Yes, this hypothetical of the Incompletely Feminized Hermphrodite follows the slippery slope, sorites paradox argument format. But we are not mythic creatures in some ancient Greek story Zeno might tell of arrows that get halfway to their targets. We are not some illustrative fable. In writing about intersex experience and one-man-one-woman marriage limits, I have to raise this issue, because I know there are other intersex people who are livid at how people who are supposedly our allies treat us--so angry that they think the intersex community should refuse to enter public discussions about how marriage restrictions affect us. I agree that we have been treated rudely, our bodies seized upon as fodder for arguments by people ignorant of our painful real life experiences. It's depressing.

But
the fact that our lives have been appropriated by others should not silence us. And so I am speaking out, and asking for something simple.

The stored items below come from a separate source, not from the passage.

-- ==== Sys2Proof/Machine/Reads.lean ====
section
/-! DEFINITION. Reading the object dictionary (R344 to R348, R353, R361, R394): the bytes of every entry. -/

namespace Sys2Proof.Machine

open Sys2Proof

/-! ### Records as bytes -/

/-- A clamp record (Table ODP-5). -/
def clampBytes (r : ClampRec) : List Byte :=
  wordBytes [r.time, (r.key / 256) <<< 48 ||| (r.key % 256) <<< 40 ||| r.source <<< 36 ||| r.reason <<< 32 ||| r.pid <<< 26,
    r.given, r.applied]

/-- A fault log entry (Table FLT-2). -/
def faultBytes (e : FaultLog) : List Byte :=
  wordBytes [e.time, e.kind <<< 56 ||| e.unit <<< 48 ||| e.subunit <<< 32 ||| e.action <<< 28 ||| e.status <<< 24 ||| e.pid <<< 18 |||
    e.count, e.detail, e.last]

/-- A flow record (20 bytes): PID, FLOW_ID, the record of Table STN-10. -/
def flowRecBytes (r : FlowRec) : List Byte :=
  leBytes 2 r.pid ++ leBytes 2 r.flow ++ wordBytes (flowRecWords r.status r.origin r.station r.tiles r.time)

/-- A measurement log entry (80 bytes). -/
def measBytes (e : MeasEntry) : List Byte :=
  leBytes 4 e.kind ++ leBytes 4 e.ident ++ leBytes 8 e.fva ++ leBytes 8 e.len ++ fitTo 48 e.digest ++ leBytes 8 e.time

/-- SPARES_USED: per die, engine spares (U16), core spares, cluster spare. -/
def State.sparesBytes (s : State) : List Byte :=
  ((List.range 4).map fun d =>
    let cs := s.stn.cores.filter fun c => c.sd = d
    leBytes 2 (cs.foldl (fun n c => n + c.engUsed) 0) ++ leBytes 1 (cs.filter fun c => c.core = 8).length ++
      leBytes 1 (b2n (s.stn.clSpare.contains d))).flatten

/-- SHADOW_STATS (40 bytes): start time, tiles compared, tiles skipped, STATIONS_SKIPPED, mismatches, the first mismatch.
Log entry 21 (PRESUMED). -/
def State.shadowBytes (s : State) : List Byte :=
  let k : TileKey := s.shd.first.getD ⟨0, 0, 0, 0, 0⟩
  fitTo 40 (leBytes 8 (s.shd.startAt.getD 0) ++ leBytes 8 s.shd.compared ++ leBytes 4 s.shd.skipped ++ leBytes 4 s.shd.stnSkipped ++
    leBytes 4 s.shd.mismatches ++ leBytes 1 k.pid ++ leBytes 1 k.port ++ leBytes 2 k.flow ++ leBytes 2 k.index ++ leBytes 4 k.tnum)

/-- Bytes that the source does not state. -/
def State.freeBytes (s : State) (n : Nat) : List Byte := (List.range n).map fun i => Config.freeByte (4096 * s.free + i)

/-! ### Keys and attestation -/

/-- KEY_AGREE reads as the module's public key, the KEY_ID and a signature (195 bytes); before any agreement the source states
no value. -/
def State.keyAgreeBytes (s : State) (pid : Nat) : List Byte :=
  match s.sec.keyReplies.find? fun r => r.pid = pid with
  | some r => fitTo 97 (Config.secretBytes secEphemeral r.keyId) ++ leBytes 2 r.keyId ++ fitTo 96 (Config.secretBytes secSign r.keyId)
  | none => s.freeBytes 195

/-- The retained entries in index order (CONFIG_DIGEST). Log entry 23 (DEDUCED). -/
def State.configBytes (s : State) : List Byte :=
  let ks := retainedKeys.foldl (fun (m : NMap) k => mput m k (s.rd k)) []
  (ks.map fun e => match entryOf (e.1 / 256) (e.1 % 256) with
    | some x => leBytes x.size e.2
    | none => []).flatten

/-- Bytes 0 to 271 of the attestation report (Table SEC-5). Log entry 23 (DEDUCED). -/
def State.attestBody (s : State) (pid : Nat) (nonce : List Byte) : List Byte :=
  let log := s.sec.logs.find? fun l => l.pid = pid
  leBytes 4 0x4D394154 ++ leBytes 2 1 ++ leBytes 1 (b2n s.life.order768) ++ leBytes 1 0xB0 ++ leBytes 1 s.mid ++ leBytes 1 pid ++
    leBytes 2 (s.rd (K.pgen pid)) ++ leBytes 4 ((log.map MeasLog.count).getD 0) ++ leBytes 8 s.now ++ fitTo 48 nonce ++
    sha384 deviceKeyBytes ++ leBytes 48 (Config.digest 0) ++ sha384 s.configBytes ++ fitTo 48 ((log.map MeasLog.digest).getD []) ++
    leBytes 8 (s.life.mstate.code <<< 60 ||| s.pstate pid <<< 56 ||| s.rd K.lockState <<< 52)

/-- ATTEST reads as the report for the sender's latest nonce (R337); with none written yet, the nonce is not stated. -/
def State.attestBytes (s : State) (p pid : Nat) : List Byte :=
  let nonce := match s.sec.nonces.find? fun e => e.1 = pid && e.2.1 = decide (p = 0) with
    | some e => e.2.2
    | none => s.freeBytes 48
  s.attestBody pid nonce ++ fitTo 96 (Config.secretBytes secSign (65536 + s.free))

/-! ### One entry -/

/-- Entries that only the physical part can measure (voltages, temperatures, corrected symbols). Log entry 8 (DESIGN CHOICE). -/
def isMeasured (k : Nat) : Bool :=
  [K.inputPower, K.inputVoltage, K.tJunctionMax, K.coolantIn, K.coolantOut].contains k ||
    (List.range 16).any fun n => [K.fpFecCorrected n, K.apFecCorrected n, K.apFecUncorrectable n].contains k

/-- PRBS_ERRORS while the checker of its port runs (R282): the bit errors counted so far. Log entry 8 (DESIGN CHOICE). -/
def State.prbsCounts (s : State) (k : Nat) : Bool :=
  (List.range 16).any fun n => (k = K.fpPrbsErrors n && (s.rd (K.fpPrbsCtrl n)).testBit 28) ||
    (k = K.apPrbsErrors n && (s.rd (K.apPrbsCtrl n)).testBit 28)

/-- Entries whose number is computed from other state. -/
def State.computed (s : State) (k : Nat) : Option Nat :=
  if k = K.orderCode then some (b2n s.life.order768)
  else if k = K.moduleState then some s.life.mstate.code
  else if k = K.sessionsOpen then some s.mgt.sessions.length
  else if k = K.rtNow then some (s.now % 2 ^ 64)
  else if isMeasured k || s.prbsCounts k then some (Config.measured s.free)
  else
    match (List.range 17).find? fun d => decide (K.via1Pending d ≤ k) && decide (k ≤ K.via2Active d) with
    | some d => some (s.viaRd k d (decide ((k - K.via1Pending d) % 2 = 1)))
    | none =>
      match (List.range 4).find? fun n => k = K.winSize n with
      | some n => if s.rd (K.conf n) = 1 then some 0 else none
      | none => if k = K.partState 0 then some (s.pstate 0) else none

/-- Entries that are records, strings or reports. -/
def State.recordBytes (s : State) (p ix sub : Nat) : Option (List Byte) :=
  let k := 256 * ix + sub
  let pid := (ix - 0x3000) / 0x40
  if k = K.serial then some ((Config.secretBytes secSerial 0).take 32)
  else if k = K.fwVersion then some ((Config.secretBytes secFirmware 0).take 32)
  else if k = K.deviceCert then some (fitTo 2048 (Config.secretBytes secCert 0))
  else if k = K.deviceKey then some deviceKeyBytes
  else if k = K.sparesUsed then some s.sparesBytes
  else if k = K.shadowStats then some s.shadowBytes
  else if ix = 0x5012 then some ((s.mgt.flowRecs[sub - 1]?.map flowRecBytes).getD (zeros 20))
  else if ix = 0xA001 then some ((s.mgt.clampLog[sub - 1]?.map clampBytes).getD (zeros 32))
  else if ix = 0xA061 then some ((s.mgt.faultLog[sub - 1]?.map faultBytes).getD (zeros 32))
  else if ix / 4096 = 3 && k = K.keyAgree pid then some (s.keyAgreeBytes pid)
  else if ix / 4096 = 3 && k = K.attest pid then some (s.attestBytes p pid)
  else if ix / 4096 = 3 && ix % 0x40 = 0x24 then
    some (((s.sec.logs.find? fun l => l.pid = pid).bind fun l => l.entries[sub - 1]?.map measBytes).getD (zeros 80))
  else none

/-- The bytes of an entry, as sender `p` reads it (R345). -/
def State.entryBytes (s : State) (p ix sub : Nat) : List Byte :=
  let k := 256 * ix + sub
  if sub = 0 then leBytes 1 ((maxSub ix).getD 0)
  else
    match s.recordBytes p ix sub with
    | some b => b
    | none =>
      match entryOf ix sub with
      | some e => leBytes e.size ((s.computed k).getD (s.rd k))
      | none => []

/-- The entry exists (R344): it is tabled, or it is sub-index 0 of an index in use. -/
def dictHas (ix sub : Nat) : Bool := if sub = 0 then (maxSub ix).isSome else (entryOf ix sub).isSome

/-- The entry can not be read (R346). -/
def writeOnly (ix sub : Nat) : Bool :=
  match entryOf ix sub with
  | some e => e.acs = .wo
  | none => false

/-- Why a read fails: existence, sender, access kind, and the rule of a limited session (R344, R346, R348, R355). -/
def State.readGate (s : State) (o : Origin) (ix sub : Nat) : Option Nat :=
  if !dictHas ix sub then some Status.unmapped
  else
    match s.senderPid o with
    | none => some Status.refused
    | some p =>
      if (p ≠ 0 && !tenantReads p ix (256 * ix + sub)) || writeOnly ix sub ||
          (s.limited o && !(decide (0x1000 ≤ ix) && decide (ix ≤ 0x100F))) then some Status.refused
      else none

/-- A read: STATUS and the value. -/
def State.dictGet (s : State) (o : Origin) (ix sub : Nat) : Nat × List Byte :=
  match s.readGate o ix sub with
  | some st => (st, [])
  | none => (Status.ok, s.entryBytes ((s.senderPid o).getD 0) ix sub)

/-- DICT_READ by a mailbox (R348, R349). -/
def execDictRead (o : Origin) (ix sub : Nat) (s : State) : Res :=
  .next (if s.managed then
      let r := s.dictGet o ix sub
      s.draw.reply o r.1 false r.2
    else s)

end Sys2Proof.Machine
end

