/-- Streams of a station: GET binds the next tile, or END once it has been taken, or waits; PUT and PEND put a tile or END where
the consumers have credit and room, and wait else; in a station of a collective GET and PUT look at the tile by its rules,
and fail the station with REFUSED where those do; REL gives the tile's credit back and unbinds its handles; HALT ends the
outputs, drains the inputs and is complete when nothing is left. Handles: TNEW makes a local tile of a shape that fits, TVIEW
a part of a tile that lies in it, TSET changes the tag, the poison or a shape that fits, TINFO reads a field, TFILL and TCOPY
write rows. -/
def Obligations.StreamsAndHandles : Prop :=
  (∀ (s0 s : State) (who : InstRef) (i : Inst) (w : Nat), s = s0.selectInst i → w = i.word →
    (∀ st c, s0.canRun who 0x10 i → s.inputOf i (iIMM w % 64) = some (st, c) →
      (∀ t r s1, c.buf = t :: r → s1 = (s.setCons st.pid st.flow st.sid c.idx fun c => { c with
          buf := r, held := c.held ++ [t], finSeen := c.finSeen || t.fin }) →
        (∀ j, s1.colGet i (iIMM w % 64) (Handle.ofInput (iIMM w % 64) t) t = some j → exec (.get who) s0 =
          .next (s1.ran i ((j.hset (iHD w) (Handle.ofInput (iIMM w % 64) t)).xw (iXD w) (b2n t.fin)) (i.pc + 1))) ∧
        (s1.colGet i (iIMM w % 64) (Handle.ofInput (iIMM w % 64) t) t = none →
          exec (.get who) s0 = .next (s.failStation who Status.refused).settleAll) ∧
        (i.col.hdr = [] → s1.colGet i (iIMM w % 64) (Handle.ofInput (iIMM w % 64) t) t = some i)) ∧
      (c.buf = [] → c.finSeen = true → exec (.get who) s0 = .next (s.ran i ((i.hset (iHD w) (Handle.ended (iIMM w % 64))).xw (iXD w) 1)
        (i.pc + 1))) ∧
      (c.buf = [] → c.finSeen = false → i.starved = none →
        exec (.get who) s0 = .next (s.stayed { i with starved := some (iIMM w % 64, 0) }))) ∧
    (∀ st t, s0.canRun who 0x11 i → (i.hget (iHA w)).usable = true → s.outputOf i (iIMM w % 64) = some st → st.fin = false →
      t = s.tileOf i (i.hget (iHA w)) →
      (∀ j k u, s.life.mstate = .shadow ∨ (s.canPut st t = true ∧ s.roomHere st t = true) →
        j = i.flag (if (i.hget (iHA w)).poison then fPOI else 0) →
        (j.colPut t = some (k, u) → exec (.put who) s0 = .next ((s.stnPut i.who st.sid u).ran i (k.spanPut s.now u) (i.pc + 1))) ∧
        (j.colPut t = none → exec (.put who) s0 = .next (s.failStation who Status.refused).settleAll) ∧
        (i.col.hdr = [] → i.span = none → j.colPut t = some (j, t) ∧ j.spanPut s.now t = j)) ∧
      (s.life.mstate ≠ .shadow → s.canPut st t = false ∨ s.roomHere st t = false → exec (.put who) s0 = .next (s.stayed i))) ∧
    (∀ st, s0.canRun who 0x12 i → s.outputOf i (iIMM w % 64) = some st → st.fin = false →
      s.putReady st (Tile.endMark 0) = true → exec (.pend who) s0 = .next ((s.stnPut i.who st.sid (Tile.endMark 0)).ran i i (i.pc + 1))) ∧
    (∀ st c h, s0.canRun who 0x13 i → h = i.hget (iHA w) → h.kind = 1 → h.view = false → s.inputOf i h.input = some (st, c) →
      (c.held.any fun t => t.tnum = h.tnum) = true →
      exec (.rel who) s0 = .next ((s.releaseTile st.pid st.flow st.sid c.idx h.tnum).ran i { i with h := i.h.map fun x =>
        if x.kind = 1 && x.input = h.input && x.tnum = h.tnum then Handle.unbound else x } (i.pc + 1))) ∧
    (∀ t, s0.canRun who 0x06 i → t = ((s.endOutputs i).each (List.range i.ins.length) fun s n => s.drainInput i n 8192) →
      ∃ j, j = { i with halted := true, complete := t.haltDone i, h := List.replicate 16 Handle.unbound } ∧ exec (.halt who) s0 =
        .next (t.stayed { j with starved := (t.starvedOn j).map fun n => (n, (i.starved.filter fun e => e.1 = n).elim 0 Prod.snd) }))) ∧
  (∀ (s0 s : State) (who : InstRef) (i : Inst) (w : Nat) (h : Handle), s = s0.selectInst i → w = i.word →
    (∀ fmt rows rb cap, s0.canRun who 0x14 i → fmt = bits (iIMM w) 35 32 → rows = bits (iIMM w) 43 36 + 1 → rb = (bits (iIMM w) 49 44 + 1) * 64 →
      cap = bits (iIMM w) 31 0 → i.sramOk (i.xr (iXA w)) cap 64 = true → cap % 64 = 0 → cap ≤ 278592 → fmt ≤ 6 →
      packedSize fmt rows rb ≤ cap →
      exec (.tnew who) s0 = .next (s.ran i (i.hset (iHD w) ⟨2, false, fmt, rows, rb, i.xr (iXA w), rb,
        if expRow fmt rb = 0 then 0 else up64 (i.xr (iXA w) + rows * rb), expRow fmt rb, cap, false, 0, false, 0, 0⟩) (i.pc + 1))) ∧
    (∀ r0 n c0 rb, s0.canRun who 0x15 i → h = i.hget (iHA w) → h.usable = true → r0 = bits (iIMM w) 7 0 → n = bits (iIMM w) 15 8 + 1 →
      c0 = bits (iIMM w) 21 16 → rb = (bits (iIMM w) 27 22 + 1) * 64 → r0 + n ≤ h.rows → 64 * c0 + rb ≤ h.rbytes →
      exec (.tview who) s0 = .next (s.ran i (i.hset (iHD w) { h with
        view := true, rows := n, rbytes := rb, base := h.base + (r0 * h.pitch + 64 * c0)
        xbase := h.xbase + r0 * h.xpitch + expRow h.fmt (64 * c0), cap := h.cap - (r0 * h.pitch + 64 * c0) }) (i.pc + 1))) ∧
    (s0.canRun who 0x16 i → h = i.hget (iHD w) → h.kind = 2 →
      (iSUB w = 0 → exec (.tset who) s0 = .next (s.ran i (i.hset (iHD w) { h with tag := i.xr (iXB w) }) (i.pc + 1))) ∧
      (iSUB w = 1 → exec (.tset who) s0 = .next (s.ran i (i.hset (iHD w) { h with poison := (i.xr (iXB w)).testBit 0 }) (i.pc + 1))) ∧
      (∀ g, iSUB w = 2 → g = h.reshape (i.xr (iXB w) % 256 + 1) h.rbytes → packedSize g.fmt g.rows g.rbytes ≤ g.cap →
        exec (.tset who) s0 = .next (s.ran i (i.hset (iHD w) g) (i.pc + 1))) ∧
      (∀ g, iSUB w = 3 → g = h.reshape h.rows ((i.xr (iXB w) % 64 + 1) * 64) → packedSize g.fmt g.rows g.rbytes ≤ g.cap →
        exec (.tset who) s0 = .next (s.ran i (i.hset (iHD w) g) (i.pc + 1)))) ∧
    (s0.canRun who 0x17 i → h = i.hget (iHA w) → h.usable = true →
      ∀ p ∈ [(0, h.rows), (1, h.rbytes), (2, h.fmt), (3, h.tag), (4, b2n h.poison), (5, b2n h.fin), (6, h.tnum), (7, h.cap)],
        iSUB w = p.1 → exec (.tinfo who) s0 = .next (s.ran i (i.xw (iXD w) p.2) (i.pc + 1))) ∧
    (∀ j v, s0.canRun who 0x18 i → h = i.hget (iHD w) → h.kind = 2 → v = fit (i.xs (iXB w)) (fmtBits (iFD w)) true →
      s.takes i (iFD w) h.rbytes (List.replicate h.rows ((intsRow (iFD w) (List.replicate (h.rbytes * 8 / fmtBits (iFD w)) v.1),
        List.replicate (expRow (iFD w) h.rbytes) (BitVec.ofNat 8 (i.xr (iXA w)))), v.2)) false j →
      exec (.tfill who) s0 = .next (s.ran i j (i.pc + 1))) ∧
    (∀ k, s0.canRun who 0x19 i → h = i.hget (iHA w) → h.usable = true →
      i.writeTile (iHD w) h.fmt h.rbytes (i.maskRows w (s.rowsOf i h)) h.poison h.tag = some k →
      s.clear i (k.flag (if h.poison then fPOI else 0)) → exec (.tcopy who) s0 = .next (s.ran i (k.flag (if h.poison then fPOI else 0)) (i.pc + 1))))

I am a human being, and I ask for respect.

All bodies deserve respect. Intersex variations are not lusus naturae, medical defects, the wages of sin, or mistakes unintended by God. Sex is a spectrum by nature, and everyone's body is a gift.

All loving relationships deserve social support. To believe that it is ungodly of me as an intersex person to get married to a man or to a woman because the sex I was assigned at birth did not match the gender identity I developed--that is a failure to understand and embrace a God of Love. To grant or deny people the right to marry based on their sex or their gender is simply wronghearted. All people--straight and queer, trans gender and cis gender, intersex and dyadically sex-normative--should be treated with dignity when they commit to love.

For a person to be threatened with imprisonment for daring to marry . . . now that is moral evil.